Given the records below, pull every line with the word "entry" into the answer.

## Supplied data
================================

def CoreSt.setFlow (x : CoreSt) (f : Flow) : CoreSt :=
  if x.bankOn then { x with bankFlow := f }
  else match x.trap with
    | some t => { x with trap := some { t with flow := f } }
    | none => x.setCtx x.cur { x.me with flow := f }

/-- ST as the running word sees it. -/
def CoreSt.st (x : CoreSt) : Word :=
  if x.bankOn then x.bank.st
  else match x.trap with
    | some t => t.st
    | none => x.me.spec.st

def CoreSt.setSt (x : CoreSt) (w : Word) : CoreSt :=
  if x.bankOn then { x with bank := { x.bank with st := w } }
  else match x.trap with
    | some t => { x with trap := some { t with st := w } }
    | none => x.setCtx x.cur { x.me with spec := { x.me.spec with st := w } }

/-- LR, BANK, LC, RC, LB0 and LB1 of the running word: the bank's own in the bank, else the context's (R238, R248). -/
def CoreSt.spec (x : CoreSt) : SpecSt := if x.bankOn then x.bank else x.me.spec

def CoreSt.setSpec (x : CoreSt) (p : SpecSt) : CoreSt :=
  if x.bankOn then { x with bank := p } else x.setCtx x.cur { x.me with spec := p }

def State.flow (s : State) (c : Nat) : Flow := (s.core c).flow
def State.setFlow (s : State) (c : Nat) (f : Flow) : State := s.setCore c ((s.core c).setFlow f)
def State.st (s : State) (c : Nat) : Word := (s.core c).st
def State.setSt (s : State) (c : Nat) (w : Word) : State := s.setCore c ((s.core c).setSt w)
def State.spec (s : State) (c : Nat) : SpecSt := (s.core c).spec
def State.setSpec (s : State) (c : Nat) (p : SpecSt) : State := s.setCore c ((s.core c).setSpec p)
def State.setMe (s : State) (c : Nat) (y : CtxSt) : State := s.setCore c ((s.core c).setCtx (s.core c).cur y)

/-- World, level and PROV of the running word. -/
def State.world_ (s : State) (c : Nat) : Nat := stWorld (s.st c)
def State.sup (s : State) (c : Nat) : Bool := stSup (s.st c) == 1

/-! ### Registers (R167, R179, R228, R238, R248) -/

/-- Key of global `i` of a world in a context. -/
def globKey (j world i : Nat) : Nat := j * 128 + 72 + world * 8 + i

/-- Key of a window register of a context, by register number 0 to 15. -/
def winKey (j base r : Nat) : Nat := j * 128 + (base + r / 8) % 9 * 8 + r % 8

/-- Physical register of a specifier; none for 24 to 31. -/
def CoreSt.key (x : CoreSt) (r : Nat) : Option Nat :=
  if 24 ≤ r then none
  else if x.bankOn then some (if r < 16 then 512 + r else 528 + (r - 16))
  else if 16 ≤ r then some (globKey x.cur (stWorld x.st) (r - 16))
  else match x.trap with
    | some t => some (if r < 8 ∨ t.kind = 3 then 544 + r else x.cur * 128 + t.group * 8 + (r - 8))
    | none => some (winKey x.cur x.me.base r)

/-- Value of a physical register. -/
def State.rf (s : State) (c k : Nat) : Word := sget 0 k (s.core c).rf

/-- Write a physical register. -/
def State.rput (s : State) (c k : Nat) (v : Word) : State :=
  s.setCore c { s.core c with rf := sset 0 k v (s.core c).rf }

/-- Read a register by specifier. -/
def State.rget (s : State) (c r : Nat) : Word :=
  match (s.core c).key r with
  | some k => s.rf c k
  | none => 0

/-- Write a register by specifier. -/
def State.rset (s : State) (c r : Nat) (v : Word) : State :=
  match (s.core c).key r with
  | some k => s.rput c k v
  | none => s

/-- Loaded values become visible (R173), those of ply A of a split word too. -/
def State.showLoads (s : State) (c : Nat) : State :=
  let f := s.flow c
  ((f.pend ++ f.aLoads).foldl (fun s e => s.rput c e.1 e.2) s).setFlow c { f with pend := [], aLoads := [] }

/-- Multiplier results of operations issued four cycles ago or more have reached MRH and MRL (R177). -/
def State.multDue (s : State) (c : Nat) : State :=
  let y := (s.core c).me
  match (y.mult.filter fun e => decide (4 ≤ s.since c e.1)).getLast? with
  | none => s
  | some e => s.setMe c { y with mult := y.mult.filter (fun e => decide (s.since c e.1 < 4)),
                                 spec := { y.spec with mrh := e.2.1, mrl := e.2.2 } }

/-- The cycles from which a loaded register can be used (Table 5.5): a word that reads one sooner waits. The load slot reads the old
value and does not wait. -/
def State.await (s : State) (c : Nat) (uses : List Reg5) : State :=
  let x := s.core c
  let f := x.flow
  let left := fun (e : Nat × Nat) =>
    if (uses.any fun r => x.key r.toNat == some e.1) && !(f.pend.any fun q => q.1 == e.1) then
      (let n := (e.2 + 2 ^ 56 - s.tick c) % 2 ^ 56
       if n ≤ 3 then n else 0)
    else 0
  let n := f.ready.foldl (fun a e => max a (left e)) 0
  if n = 0 then s else s.spend c n

/-! ### Micro-resume records (R417, R418) -/

/-- Save micro-resume state in a free record of the context, or count a restart: the bank and the trap window have no records. The
microaddress of a ROM routine is free. -/
def State.saveMicro (s : State) (c : Nat) (r : MicroRec) : State :=
  let y := (s.core c).me
  if (s.core c).bankOn ∨ (s.core c).trap.isSome ∨ 2 ≤ y.micro.length then s.bump (oUcs 0x110)
  else if r.maddr = 0 then
    (s.setMe c { y with micro := { r with level := y.level, maddr := 1 + s.freeVal.toNat % 0x5FFF } :: y.micro }).useFree
  else s.setMe c { y with micro := { r with level := y.level } :: y.micro }

/-- An event is taken at the safe point at which the running word's routine stands: the routine's state goes into a record (R417). -/
def State.stopRun (s : State) (c : Nat) : State :=
  let f := s.flow c
  match f.run with
  | none => s
  | some r => (s.setFlow c { f with run := none }).saveMicro c r

/-- The running word's routine stands at a safe point, or has left it. -/
def State.setRun (s : State) (c : Nat) (r : Option MicroRec) : State := s.setFlow c { s.flow c with run := r }

/-- Every multiplier operation that a context has in flight writes its result (R178). -/
def State.multOf (s : State) (c j : Nat) : State :=
  let y := s.ctx c j
  match y.mult.getLast? with
  | none => s
  | some e => s.setCtx c j { y with mult := [], spec := { y.spec with mrh := e.2.1, mrl := e.2.2 } }

/-- Those of the running context. -/
def State.multAll (s : State) (c : Nat) : State := s.multOf c (s.core c).cur

/-! ### Store queue (R275, R301, R316) -/

/-- A number without a bit. -/
def clearBit (n i : Nat) : Nat := if bit n i then n - 2 ^ i else n

/-- A line whose word `i` has been written: that word's errors are gone. -/
def L2Line.written (x : L2Line) (i : Nat) : L2Line :=
  { x with dirty := true, one := clearBit x.one i, two := clearBit x.two i, lost := clearBit x.lost i }

/-- A store reaches L2 and becomes visible: other copies are invalidated, and a miss fills the line; a failed fill or a set without a
way passes the word to the controller as a partial write (R316, R320 to R322, R344). -/
def State.storeOut (s : State) (c pa : Nat) (w : Word) : State :=
  let k := cluOf c
  let line := pa / 64
  let s := (s.awaitEvict k line (s.evictions k)).snoopOthers k line true
  let s :=
    if (s.l2Find k line).isSome then s.l2Read k line
    else
      let s := (s.l2Miss k line true).ctlRead pa 0 k
      if (s.fillErr k pa).isSome then s else s.l2Alloc k line true
  let s := s.l1Drop k line (some c)
  match s.l2Find k line with
  | some way =>
    { s.l2Set k line way ((s.l2At k line way).map fun x => x.written (pa / 8 % 8)) with mem := mwrW pa w s.mem }
  | none =>
    if 0x100000000000 ≤ pa then { s with mem := mwrW pa w s.mem }
    else if s.memDead pa || s.isCheck pa then s
    else ({ s with mem := mwrW pa w s.mem }.mergePut (ctlOf pa) line (1 <<< (pa / 8 % 8))).mergeFull (ctlOf pa) line

def isDevice (pa : Nat) : Bool := decide (0x200000000000 ≤ pa ∧ pa < 0x300000000000)

/-- Where a store that leaves its queue goes: a word that a promotion has replaced by a FWD word since the store was checked sends it on
to the copy (R155, R159). -/
def State.finalPa (s : State) (w pa : Nat) : Nat → Nat
  | 0 => pa
  | n + 1 =>
    let v := mrdW pa s.mem
    if tagOf v = tFwd ∧ malformed v = false then
      match s.heapPa w (pay v) with
      | some p => s.finalPa w p n
      | none => pa
    else pa

/-- The oldest store of a context leaves its queue; a word of an entry frame that lies in a device window stays there (R301), for the
device takes it in CoreMem. -/
def State.release1 (s : State) (c j : Nat) : State :=
  let y := s.ctx c j
  match y.storeQ with
  | [] => s
  | (pa, v) :: rest =>
    if isDevice pa then s
    else (s.setCtx c j { y with storeQ := rest }).storeOut c (s.finalPa (stWorld y.spec.st) pa 8) v

/-- Stores of a context leave its queue, in order (R223). -/
def State.drainQ (s : State) (c j : Nat) : State := (s.ctx c j).storeQ.foldl (fun s _ => s.release1 c j) s

/-- Word that a context reads at a physical address: its own youngest store to it, or memory (R275). -/
def State.seen (s : State) (c pa : Nat) : Word :=
  match ((s.core c).me.storeQ.filter fun e => e.1 == pa).getLast? with
  | some e => e.2
  | none => mrdW pa s.mem

/-! ### Slices: descriptors (R280, R281) -/

def State.slice (s : State) (k : Nat) (key : SliceKey) : Option Slice := (s.clu k).slices.find? fun x => x.key == key

def State.setSlice (s : State) (k : Nat) (x : Slice) : State :=
  s.setClu k { s.clu k with slices := (s.clu k).slices.map fun y => if y.key = x.key then x else y }

/-- Word `i` of the program-table entry in use for a region (Table 8.1). -/
def State.progWord (s : State) (k g i : Nat) : Word := (sget [] g (s.clu k).progs).getD i 0

/-- Slots per slice of a region. -/
def State.sliceK (s : State) (k g : Nat) : Nat := bf (s.progWord k g 2) 39 32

================================

## Response for this exercise
/-- The oldest store of a context leaves its queue; a word of an entry frame that lies in a device window stays there (R301), for the
/-- Word `i` of the program-table entry in use for a region (Table 8.1). -/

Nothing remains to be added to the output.